To generate longer-term changes in behavior, experiences must be producing stable changes in neuronal morphology and synaptic connectivity. Tactile stimulation is a positive early experience that mimics maternal licking and grooming in the rat. Exposing rat pups to this positive experience can be completed easily and cost-effectively by using highly accessible materials such as a household duster. Using a cross-litter design, pups are either stroked or left undisturbed, for 15 min, three times per day throughout the perinatal period. To measure the neuroplastic changes related to this positive early experience, Golgi-Cox staining of brain tissue is utilized. Owing to the fact that Golgi-Cox impregnation stains a discrete number of neurons rather than all of the cells, staining of the rodent brain with Golgi-Cox solution permits the visualization of entire neuronal elements, including the cell body, dendrites, axons, and dendritic spines. The staining procedure is carried out over several days and requires that the researcher pay close attention to detail. However, once staining is completed, the entire brain has been impregnated and can be preserved indefinitely for ongoing analysis.
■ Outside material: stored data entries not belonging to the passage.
-- ==== Sys2Proof/Machine/ValueDecoder.lean ====
section
/-! DEFINITION. The ValueDecoder (44_value_decoder.md). -/

namespace Sys2Proof.Machine

/-- An unsigned 16-bit little-endian number: the first byte is the low one, 20_memory.md R63. -/
def littleEndian (lo hi : Byte) : Half := lo.setWidth 16 ||| (hi.setWidth 16 <<< 8)

/-- `DecodeValues(b)`: the PM2.5 count of the first two bytes and the PM10 count of the last two, R240. -/
def decodeValues (b0 b1 b2 b3 : Byte) : Half × Half := (littleEndian b0 b1, littleEndian b2 b3)

end Sys2Proof.Machine
end

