-- ==== Sys2Proof/Machine/Dispatch.lean ====
section
/-! DEFINITION. exec: one clock cycle of a host operation, one arm per operation. -/

namespace Sys2Proof.Machine

def exec (i : Instr) (s : State) : Host.Outcome State Fault Refusal :=
  match i with
  | .getFirmware a => Sys2Proof.Machine.execGetFirmware a s
  | .getWorkMode a => Sys2Proof.Machine.execGetWorkMode a s
  | .setWorkMode a => Sys2Proof.Machine.execSetWorkMode a s
  | .getReportingMode a => Sys2Proof.Machine.execGetReportingMode a s
  | .setReportingMode a => Sys2Proof.Machine.execSetReportingMode a s
  | .getWorkPeriod a => Sys2Proof.Machine.execGetWorkPeriod a s
  | .setWorkPeriod a => Sys2Proof.Machine.execSetWorkPeriod a s
  | .queryData a => Sys2Proof.Machine.execQueryData a s
  | .waitForData a => Sys2Proof.Machine.execWaitForData a s

end Sys2Proof.Machine
end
Therefore, Golgi-Cox staining is a valuable resource for studying experience-dependent plasticity.

Introduction

Although there are many reported and utilized techniques for the examination of negative early experiences on brain maturation, such as perinatal stress 1,2, sensory deprivation 3, and drug toxicity 4, there are very few methodologies employed to examine the effects of positive experiences in this time period. Aside from environmental enrichment, tactile stimulation is one of a few brain enhancing treatments with demonstrated effects 5. Tactile stimulation is a method of sensory stimulation to the skin that mimics the maternal rat behavior, licking and grooming. Its general acceptance as a positive manipulation arises from studies indicating that tactile stimulation improved maturation of premature infants and newborn rats 6. In addition, research in the Meaney laboratory 7 has demonstrated that higher levels of maternal licking and grooming are linked to positive outcomes in offspring. Owing to these positive influences, tactile stimulation rapidly evolved into a remedial strategy aimed at reducing anxiety 8, improving outcomes associated with brain injury 9-11, and attenuating drug sensitization 12. As such, tactile stimulation is a valuable technique for the promotion of positive early experiences, with a proven ability to dramatically reorganize neuronal morphology and synaptic connectivity of the developing brain.
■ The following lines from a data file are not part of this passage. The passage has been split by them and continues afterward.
-- ==== Sys2Proof/Certificates/Slice0/Obligations.lean ====
section
/-! DEFINITION. The statements for the provers. `exec i s` is one clock cycle of the operation `i`; `s.advance b` is the state at
the end of the cycle whose registers are then `b`. Each docstring names the rule of spec/ it formalises. -/

open Sys2Proof Sys2Proof.Machine Sys2Proof.Safety

/-! Encoding -/

/-- 30_encoding.md R90, R91. A request word has one meaning, and an operation one request word: decoding `w` gives `i` exactly
when `w` is the word of the encoding of `i`, whatever the argument. The place of the fields in one word is the model's
choice (notes/assumptions/7.md). -/
def Obligations.DecodeAndEncodeAgree : Prop :=
  ∀ (w : BitVec 36) (i : Instr), decode (Request.ofWord w) = .ok i ↔ w = (encode i).toWord

/-- 30_encoding.md R90, R92: the codes of the table, and two reserved ones. Each stands in the low four bits of a 36-bit word with
the argument above it; that layout is the model's choice (notes/assumptions/7.md), the spec gives two signals and no word. -/
def Obligations.SpecWordsDecode : Prop :=
  decodeTableWord 36 0x000000000 = some (.getFirmware 0) ∧
  decodeTableWord 36 0x000000551 = some (.getWorkMode 0x55) ∧
  decodeTableWord 36 0x000000012 = some (.setWorkMode 1) ∧
  decodeTableWord 36 0x000000003 = some (.getReportingMode 0) ∧
  decodeTableWord 36 0x000000014 = some (.setReportingMode 1) ∧
  decodeTableWord 36 0x000000005 = some (.getWorkPeriod 0) ∧
  decodeTableWord 36 0xFFFFFFFF6 = some (.setWorkPeriod (-1)) ∧
  decodeTableWord 36 0x000000007 = some (.queryData 0) ∧
  decodeTableWord 36 0x000000008 = some (.waitForData 0) ∧
  decodeTableWord 36 0x000000009 = none ∧ decodeTableWord 36 0x00000000F = none

/-- 30_encoding.md R96: the line printed for an operation that has one reads back as that operation. The form of the argument
that is printed is the model's choice (notes/assumptions/14.md). -/
def Obligations.TextLinesReadBack : Prop :=
  ∀ i : Instr, i.textual = true → parseLine (printLine i) = some i

/-- 42_transaction.md R151: a step runs the decoded operation. In `IDLE` it is the one the request names, in `TXW` and `RX` the
one `OP` and `ARG` hold. -/
def Obligations.StepRunsDecodedOperation : Prop :=
  ∀ (s : State) (i : Instr), s.pins.rst = false → s.blk.err.toNat ≤ 8 →
    (s.blk.fsm = .idle → s.pins.req = some (encode i) → step s = exec i s) ∧
    (s.blk.fsm = .txw ∨ s.blk.fsm = .rx → (encode i) = ⟨s.blk.op, s.blk.arg⟩ → step s = exec i s)

/-- 10_state.md R21, 93_implementation_defined.md part 2: where a step stops, and that it stops nowhere else. The faults for a
reserved `OP` while busy and for a `TIMER` beyond the window are the model's choice (notes/assumptions/9.md). -/
def Obligations.StepStopsOnlyInUnreachableStates : Prop :=
  ∀ s : State, (∀ r, step s ≠ .refused r) ∧
    ∀ f, step s = .fault f ↔ s.pins.rst = false ∧
      ((f = .errReserved ∧ 8 < s.blk.err.toNat) ∨
       (s.blk.err.toNat ≤ 8 ∧
        ((f = .fsmUnused ∧ s.blk.fsm = .unused) ∨
         (f = .opReservedBusy ∧ (s.blk.fsm = .txw ∨ s.blk.fsm = .rx) ∧ 9 ≤ s.blk.op.toNat) ∨
         (f = .timerBeyondWindow ∧ s.blk.fsm = .rx ∧ s.blk.op.toNat ≤ 8 ∧
           s.cfg.timeoutCycles < s.blk.timer.toNat))))

/-! Accept and admission -/

/-- 42_transaction.md R154, R155, 30_encoding.md R89: every admitted request of the nine operations starts its transaction in the
accept cycle. With a template, `TXFRAME` is its encoding and `FSM` is `TXW`; without one (`WAIT_FOR_DATA`) `FSM` is
`RX`. Nothing else of the registers changes. -/
def Obligations.AdmittedRequestStarts : Prop :=
  ∀ (i : Instr) (s : State), InState s .idle → specAdmit (encode i).op (encode i).arg = .ok →
    exec i s = .next (s.advance
      (match specTemplate (encode i).op (encode i).arg with
       | some body =>
         { accepted s.blk (encode i).op (encode i).arg with fsm := .txw, txFrame := encodeFrame body }
       | none => { accepted s.blk (encode i).op (encode i).arg with fsm := .rx }))

/-- 43_operations.md R190, 42_transaction.md R155: a request that fails admission completes in its accept cycle with that error.
`FSM` stays `IDLE`, no write begins, and under `Hold` no byte is consumed. -/
def Obligations.RefusedArgumentCompletesAtOnce : Prop :=
  ∀ (i : Instr) (s : State), InState s .idle → specAdmit (encode i).op (encode i).arg ≠ .ok →
    exec i s = .next (s.advance (failed (accepted s.blk (encode i).op (encode i).arg)
      (specAdmit (encode i).op (encode i).arg).bits)) ∧
    s.writeBegins = false ∧ (s.cfg.rxIdlePolicy = .hold → s.byteTaken = false)

/-- 43_operations.md R198: which arguments `SET_WORK_PERIOD` refuses. The whole signed value decides, not its low byte. -/
def Obligations.WorkPeriodRange : Prop :=
  ∀ (a : Word) (s : State), InState s .idle →
    ∃ t, exec (.setWorkPeriod a) s = .next t ∧
      ((0 ≤ a.toInt ∧ a.toInt ≤ 30) → t.blk.fsm = .txw ∧ t.blk.err = s.blk.err ∧
        t.blk.txFrame[4] = BitVec.ofInt 8 a.toInt) ∧
      (¬(0 ≤ a.toInt ∧ a.toInt ≤ 30) → t.blk.fsm = .idle ∧ t.blk.err = 6 ∧ t.blk.done = true ∧ t.blk.arg = a ∧
        t.env.writes = s.env.writes)

/-- 30_encoding.md R92: a request with a reserved code is accepted and completes in its accept cycle with code 7. It begins no
write, and under `Hold` no byte is consumed (under `Drop` an idle block discards an offered byte whatever the
request: notes/assumptions/12.md). -/
def Obligations.ReservedCodeCompletesMalformed : Prop :=
  ∀ (s : State) (r : Request), InState s .idle → s.blk.err.toNat ≤ 8 → s.pins.req = some r → 9 ≤ r.op.toNat →
    step s = .next (s.advance (failed (accepted s.blk r.op r.arg) 7)) ∧
    s.writeBegins = false ∧ (s.cfg.rxIdlePolicy = .hold → s.byteTaken = false)

/-- 30_encoding.md R91: the six other operations ignore the argument. It is latched into `ARG` and has no other effect. -/
def Obligations.IgnoredArgumentOnlyLatched : Prop :=
  ∀ op ∈ [Instr.getFirmware, Instr.getWorkMode, Instr.getReportingMode, Instr.getWorkPeriod, Instr.queryData,
      Instr.waitForData], ∀ (a b : Word) (s : State), s.pins.rst = false →
    (s.blk.fsm = .idle → ∃ t, exec (op a) s = .next t ∧ t.blk.arg = a ∧
      exec (op b) s = .next { t with blk := { t.blk with arg := b } }) ∧
    (s.blk.fsm ≠ .idle → exec (op a) s = exec (op b) s)

/-! The operations' results -/

/-- 43_operations.md R192: the result of `GET_FIRMWARE`, and that nothing else changes. -/
def Obligations.FirmwareResult : Prop :=
  ∀ (a : Word) (s : State), ValidFrameEnds s →
    exec (.getFirmware a) s = .next (s.advance
      { frameEnded s.blk 0 with
        val0 := s.blk.rxBuf[3].setWidth 16
        val1 := s.blk.rxBuf[4].setWidth 16
        val2 := s.blk.rxBuf[5].setWidth 16 })

/-- 43_operations.md R193, R195, R197: the result of the three other get operations, byte 4 as it is. -/
def Obligations.GetByteResult : Prop :=
  ∀ op ∈ [Instr.getWorkMode, Instr.getReportingMode, Instr.getWorkPeriod], ∀ (a : Word) (s : State), ValidFrameEnds s →
    exec (op a) s = .next (s.advance
      { frameEnded s.blk 0 with val0 := s.blk.rxBuf[4].setWidth 16, val1 := 0, val2 := 0 })

/-- 43_operations.md R194, R196, R198, R201: the result of a set operation whose argument byte the response echoes. -/
def Obligations.SetEchoResult : Prop :=
  ∀ op ∈ [Instr.setWorkMode, Instr.setReportingMode, Instr.setWorkPeriod], ∀ (a : Word) (s : State), ValidFrameEnds s →
    s.blk.rxBuf[4] = a.extractLsb' 0 8 →
    exec (op a) s = .next (s.advance
      { frameEnded s.blk 0 with val0 := s.blk.rxBuf[4].setWidth 16, val1 := 0, val2 := 0 })

/-- 43_operations.md R201: a set operation whose argument byte the response does not echo ends with code 5 and writes no
result. No other byte of the response takes part. -/
def Obligations.SetMismatchResult : Prop :=
  ∀ op ∈ [Instr.setWorkMode, Instr.setReportingMode, Instr.setWorkPeriod], ∀ (a : Word) (s : State), ValidFrameEnds s →
    s.blk.rxBuf[4] ≠ a.extractLsb' 0 8 →
    exec (op a) s = .next (s.advance (frameEnded s.blk 5))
In order to examine and quantify changes in neuronal morphology, it is necessary to visualize intact neurons. The Golgi-Cox staining procedure is a modification of Camillo Golgi's technique published in the late 1800s that provides discrete staining of a small number of complete neurons 13. Although the procedure appears to stain neurons at random and reproducibility is commonly cited as major flaw, the small impregnation rate permits visualization of the entire neuronal element, including cell bodies, dendrites, dendritic spines, and axons. Similarly, the time required to impregnate a given brain with Golgi solution has also been cited as a downfall. However, given that once staining is complete tissue can be preserved indefinitely, and the time between perfusion of the brain and visualization of neurons with a microscope can be completed in less than 21 days, the time period is not unreasonable. In addition, with minor modifications to the protocol, Golgi-Cox staining can be effectively used to impregnate brains of rodents from all age ranges. As changes at the structural level have been linked to persistent modifications to behavioral and psychological functioning, the Golgi-Cox staining technique provides researchers with a valuable tool to measure neuroplasticity.

Protocol

All experiments were carried out in accordance with the Canadian Council of Animal Care and approved by the University of Lethbridge, Animal Care Committee.
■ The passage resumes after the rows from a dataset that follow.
theorem littleEndian_eq_append (lo hi : Byte) : littleEndian lo hi = hi ++ lo := by
  apply BitVec.eq_of_toNat_eq
  have high : hi.toNat <<< 8 < 2 ^ 16 := by rw [Nat.shiftLeft_eq]; omega
  have h16 : hi.toNat < 2 ^ 16 := by omega
  have l16 : lo.toNat < 2 ^ 16 := by omega
  rw [littleEndian, BitVec.toNat_or, BitVec.toNat_shiftLeft, BitVec.toNat_setWidth, BitVec.toNat_setWidth,
    BitVec.toNat_append, Nat.mod_eq_of_lt h16, Nat.mod_eq_of_lt l16, Nat.mod_eq_of_lt high, Nat.lor_comm]

theorem zeroExtend_byte (x : Byte) : 0#8 ++ x = x.setWidth 16 := (BitVec.setWidth_eq_append (by decide)).symm

/-- The interpretation of an operation is the one R191 gives its request. -/
theorem specInterpret_encode (i : Instr) (buf : Capture) (t : Time) :
    specInterpret (encode i).op (encode i).arg buf t = some ((operationFor i).interpret buf t) := by
  have echo (a : Word) : (if buf[4] ≠ a.extractLsb' 0 8 then some (⟨.confirmationMismatch, none⟩ : Verdict)
      else some ⟨.ok, some ⟨0#8 ++ buf[4], 0, 0, none⟩⟩) = some (echoVerdict a buf) := by
    rw [← apply_ite some, zeroExtend_byte]
    rfl
  have firmware : Option.some (⟨.ok, some ⟨0#8 ++ buf[3], 0#8 ++ buf[4], 0#8 ++ buf[5], none⟩⟩ : Verdict) =
      some (firmwareVerdict buf) := by
    simp only [zeroExtend_byte, firmwareVerdict]
  have value : Option.some (⟨.ok, some ⟨0#8 ++ buf[4], 0, 0, none⟩⟩ : Verdict) = some (byteVerdict buf) := by
    simp only [zeroExtend_byte, byteVerdict]
  have counts : Option.some (⟨.ok, some ⟨buf[3] ++ buf[2], buf[5] ++ buf[4], 0, some t⟩⟩ : Verdict) =
      some (dataVerdict buf t) := by
    simp only [dataVerdict, decodeValues, littleEndian_eq_append]
  cases i with
  | getFirmware a => exact firmware
  | setWorkMode a => exact echo a
  | setReportingMode a => exact echo a
  | setWorkPeriod a => exact echo a
  | queryData a => exact counts
  | waitForData a => exact counts
  | _ => exact value

/-- Only a success has writes, 60_exceptions.md R252. -/
theorem operationFor_interpret_ok {i : Instr} {buf : Capture} {t : Time} {w : Writes}
    (h : ((operationFor i).interpret buf t).writes = some w) :
    (operationFor i).interpret buf t = ⟨.ok, some w⟩ := by
  have echo (a : Word) (h : (echoVerdict a buf).writes = some w) : echoVerdict a buf = ⟨.ok, some w⟩ := by
    unfold echoVerdict at h ⊢
    split at h <;> cases h
    next heq => rw [if_neg heq]; rfl
  cases i with
  | setWorkMode a => exact echo a h
  | setReportingMode a => exact echo a h
  | setWorkPeriod a => exact echo a h
  | _ => cases h; rfl

end Sys2Proof.Machine
end

section
/-! Runs of a known length: how they are put together and taken apart. -/

namespace Sys2Proof.Machine

open Sys2Proof.Safety

theorem runFor_succ_inv {n : Nat} {s t : State} (h : runFor (n + 1) s = .next t) :
    ∃ u, step s = .next u ∧ runFor n u = .next t := by
  cases hs : step s with
  | next u => exact ⟨u, rfl, (runFor_next hs).symm.trans h⟩
  | fault f => simp only [runFor, Host.Core.run, core, hs] at h; cases h
  | refused r => exact absurd hs (step_ne_refused s r)

theorem runFor_add {m n : Nat} {s t : State} (h : runFor m s = .next t) : runFor (m + n) s = runFor n t := by
  induction m generalizing s with
  | zero => cases h; rw [Nat.zero_add]
  | succ m ih =>
    obtain ⟨u, hu, hrun⟩ := runFor_succ_inv h
    rw [Nat.succ_add, runFor_next hu, ih hrun]

theorem runFor_one {s t : State} (h : step s = .next t) : runFor 1 s = .next t :=
  (runFor_next h).trans (runFor_zero t)

/-- A run along which `P` leads from each state to the next. -/
theorem exists_run_of_steps {P : Nat → State → Prop} {s : State} (h0 : P 0 s) (N : Nat)
    (next : ∀ n t, n < N → P n t → ∃ u, step t = .next u ∧ P (n + 1) u) :
    ∃ t, runFor N s = .next t ∧ P N t := by
  induction N with
  | zero => exact ⟨s, runFor_zero s, h0⟩
  | succ N ih =>
    obtain ⟨t, hrun, ht⟩ := ih fun n t hn => next n t (Nat.lt_succ_of_lt hn)
    obtain ⟨u, hstep, hu⟩ := next N t (Nat.lt_succ_self N) ht
    exact ⟨u, (runFor_add hrun).trans (runFor_one hstep), hu⟩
1. Breeding and Tactile Stimulation

  1. Order pregnant rats from common animal suppliers or breed pups in-house using standard laboratory breeding procedures.
  2. House all animals in a temperature controlled breeding room (21 °C), maintained on a 12:12 hr light:dark cycle and provide access to food and water ad libitum.
  3. When pups are born, house female rats individually with their offspring.
  4. To avoid additional stress related to handling immediately after birth, commence tactile stimulation of pups at P3.
  5. Tactile stimulation should be carried out three times per day (9:00 AM, 1:00 PM, and 4:00 PM) from P3-P21 and pups should be weaned from their mothers at P21.
  6. When using a cross litter design, half of the pups from each litter will undergo tactile stimulation with the other half serving as controls. Randomly assign equal numbers of male and female pups to each group. To differentiate pups undergoing tactile stimulation and controls, mark one group of pups with a permanent marker on their hind legs and tail. Marking has to be re-applied every other day.

Tactile Stimulation

  1. Remove dams from their home cage and place them in a temporary cage with food and water. Keep the dam and temporary cage in the breeding/housing room.
  2. Weigh rat pups as a group prior to the morning tactile stimulation session (9:00 AM). For each session, transport rat pups their home cages to a separate testing room for tactile stimulation. Place the home cage on a heating pad that is set to 24 °C.
  3. Use a stiff board to divide the home cage into two halves. Place rat pups in the tactile stimulation group one half and control pups in the other half. Set a timer to 15 min.
  4. Using a soft feather-like duster, brush all pups in the tactile stimulation group at the same time for 15 consecutive min. The young rat pups (~P3-P12) ususally huddle together and appear to enter a deep sleep cycle making it very easy to stimulate all pups at once. As the pups age, they become more active, with some pups walking and investigating during the session. The experimenter should continuously move wandering pups into the group to ensure each pup receives equal stimulation.
  5. Once the 15 min session is complete, transport the pups back to the breeding room and return the mother to the cage.
  6. Repeat this process three times a day for the 19 days of tactile stimulation. After the final tactile stimulation session at P21, the pups should be weaned from their mothers. Pups should then be housed in cages with 5 or 6 other weaned animals of the same-sex.
  7. If rats are undergoing no additional testing, they should be left undisturbed, on the normal light:dark cycle with access to food and water ad libitm (aside from regular cage cleaning and handling) until they reach approximately 100 days of age. If undergoing other experimental manipulations, animals should be treated or tested in accordance with those laboratory protocols.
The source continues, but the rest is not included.